# Work instruction
Every line from the first in the listing below to the line containing "loads := (((s.core" is to be repeated exactly, and no line past it.

━━━ Records provided ━━━

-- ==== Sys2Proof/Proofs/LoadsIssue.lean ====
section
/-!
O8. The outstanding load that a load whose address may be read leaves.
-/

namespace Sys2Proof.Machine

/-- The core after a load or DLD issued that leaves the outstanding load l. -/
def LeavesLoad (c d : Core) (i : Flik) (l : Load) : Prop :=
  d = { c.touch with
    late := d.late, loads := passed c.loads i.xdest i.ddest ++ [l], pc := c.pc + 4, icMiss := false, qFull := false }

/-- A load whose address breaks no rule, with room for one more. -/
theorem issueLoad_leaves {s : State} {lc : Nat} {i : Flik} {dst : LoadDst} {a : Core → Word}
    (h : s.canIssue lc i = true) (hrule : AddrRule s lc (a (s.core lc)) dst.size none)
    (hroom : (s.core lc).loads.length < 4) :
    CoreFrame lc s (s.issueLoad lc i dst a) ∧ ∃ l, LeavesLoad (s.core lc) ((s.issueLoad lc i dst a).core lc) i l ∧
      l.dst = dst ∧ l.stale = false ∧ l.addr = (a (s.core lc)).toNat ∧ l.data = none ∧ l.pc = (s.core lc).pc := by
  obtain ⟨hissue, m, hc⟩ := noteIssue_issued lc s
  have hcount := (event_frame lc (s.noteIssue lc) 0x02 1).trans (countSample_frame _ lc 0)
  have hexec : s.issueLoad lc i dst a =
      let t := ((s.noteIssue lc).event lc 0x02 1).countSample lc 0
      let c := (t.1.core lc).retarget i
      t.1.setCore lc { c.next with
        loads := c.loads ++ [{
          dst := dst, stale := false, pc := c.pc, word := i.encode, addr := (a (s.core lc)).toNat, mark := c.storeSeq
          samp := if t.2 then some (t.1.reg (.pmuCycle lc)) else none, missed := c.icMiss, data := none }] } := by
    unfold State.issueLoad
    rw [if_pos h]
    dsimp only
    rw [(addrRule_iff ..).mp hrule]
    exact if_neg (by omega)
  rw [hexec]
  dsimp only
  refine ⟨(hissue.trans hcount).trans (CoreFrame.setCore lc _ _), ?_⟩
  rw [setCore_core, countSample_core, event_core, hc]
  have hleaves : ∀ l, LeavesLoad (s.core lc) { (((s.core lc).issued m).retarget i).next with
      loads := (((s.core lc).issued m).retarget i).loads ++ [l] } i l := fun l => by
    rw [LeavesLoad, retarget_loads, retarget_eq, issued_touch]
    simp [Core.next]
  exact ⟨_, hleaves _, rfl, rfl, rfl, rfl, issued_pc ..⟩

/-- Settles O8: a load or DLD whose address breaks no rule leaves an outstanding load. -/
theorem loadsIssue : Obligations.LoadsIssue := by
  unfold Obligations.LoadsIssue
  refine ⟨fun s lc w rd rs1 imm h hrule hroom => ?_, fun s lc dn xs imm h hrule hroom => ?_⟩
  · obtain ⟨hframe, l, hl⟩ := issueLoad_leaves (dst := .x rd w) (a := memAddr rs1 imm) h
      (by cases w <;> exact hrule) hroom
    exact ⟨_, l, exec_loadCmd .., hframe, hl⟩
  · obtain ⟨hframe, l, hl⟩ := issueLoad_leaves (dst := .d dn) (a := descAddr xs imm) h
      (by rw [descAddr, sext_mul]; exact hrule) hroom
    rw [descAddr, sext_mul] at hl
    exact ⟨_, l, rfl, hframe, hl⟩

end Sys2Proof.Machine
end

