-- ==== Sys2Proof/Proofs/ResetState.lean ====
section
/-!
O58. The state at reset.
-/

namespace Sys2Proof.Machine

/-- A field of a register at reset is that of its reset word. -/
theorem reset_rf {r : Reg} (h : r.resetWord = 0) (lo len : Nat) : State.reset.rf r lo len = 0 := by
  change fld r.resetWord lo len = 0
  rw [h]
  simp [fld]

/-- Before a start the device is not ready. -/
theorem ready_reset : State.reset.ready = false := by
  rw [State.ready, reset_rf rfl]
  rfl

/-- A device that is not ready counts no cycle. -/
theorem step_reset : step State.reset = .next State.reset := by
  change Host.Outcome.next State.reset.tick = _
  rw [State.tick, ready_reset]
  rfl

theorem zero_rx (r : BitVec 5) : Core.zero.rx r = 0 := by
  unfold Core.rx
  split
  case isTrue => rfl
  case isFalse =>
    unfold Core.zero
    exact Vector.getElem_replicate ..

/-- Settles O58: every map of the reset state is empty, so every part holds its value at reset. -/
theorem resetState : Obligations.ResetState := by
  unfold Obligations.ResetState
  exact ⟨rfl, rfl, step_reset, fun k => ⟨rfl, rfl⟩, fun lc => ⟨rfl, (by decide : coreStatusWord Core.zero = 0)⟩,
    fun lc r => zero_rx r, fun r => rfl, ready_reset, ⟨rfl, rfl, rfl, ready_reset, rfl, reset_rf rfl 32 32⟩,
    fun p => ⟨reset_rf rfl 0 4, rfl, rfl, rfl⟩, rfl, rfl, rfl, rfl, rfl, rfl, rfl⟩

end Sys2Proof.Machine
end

━━━

# Exercise result
-- ==== Sys2Proof/Proofs/LoadsIssue.lean ====
section
/-!
O8. The outstanding load that a load whose address may be read leaves.
-/

namespace Sys2Proof.Machine

/-- The core after a load or DLD issued that leaves the outstanding load l. -/
def LeavesLoad (c d : Core) (i : Flik) (l : Load) : Prop :=
  d = { c.touch with
    late := d.late, loads := passed c.loads i.xdest i.ddest ++ [l], pc := c.pc + 4, icMiss := false, qFull := false }

/-- A load whose address breaks no rule, with room for one more. -/
theorem issueLoad_leaves {s : State} {lc : Nat} {i : Flik} {dst : LoadDst} {a : Core → Word}
    (h : s.canIssue lc i = true) (hrule : AddrRule s lc (a (s.core lc)) dst.size none)
    (hroom : (s.core lc).loads.length < 4) :
    CoreFrame lc s (s.issueLoad lc i dst a) ∧ ∃ l, LeavesLoad (s.core lc) ((s.issueLoad lc i dst a).core lc) i l ∧
      l.dst = dst ∧ l.stale = false ∧ l.addr = (a (s.core lc)).toNat ∧ l.data = none ∧ l.pc = (s.core lc).pc := by
  obtain ⟨hissue, m, hc⟩ := noteIssue_issued lc s
  have hcount := (event_frame lc (s.noteIssue lc) 0x02 1).trans (countSample_frame _ lc 0)
  have hexec : s.issueLoad lc i dst a =
      let t := ((s.noteIssue lc).event lc 0x02 1).countSample lc 0
      let c := (t.1.core lc).retarget i
      t.1.setCore lc { c.next with
        loads := c.loads ++ [{
          dst := dst, stale := false, pc := c.pc, word := i.encode, addr := (a (s.core lc)).toNat, mark := c.storeSeq
          samp := if t.2 then some (t.1.reg (.pmuCycle lc)) else none, missed := c.icMiss, data := none }] } := by
    unfold State.issueLoad
    rw [if_pos h]
    dsimp only
    rw [(addrRule_iff ..).mp hrule]
    exact if_neg (by omega)
  rw [hexec]
  dsimp only
  refine ⟨(hissue.trans hcount).trans (CoreFrame.setCore lc _ _), ?_⟩
  rw [setCore_core, countSample_core, event_core, hc]
  have hleaves : ∀ l, LeavesLoad (s.core lc) { (((s.core lc).issued m).retarget i).next with
      loads := (((s.core lc).issued m).retarget i).loads ++ [l] } i l := fun l => by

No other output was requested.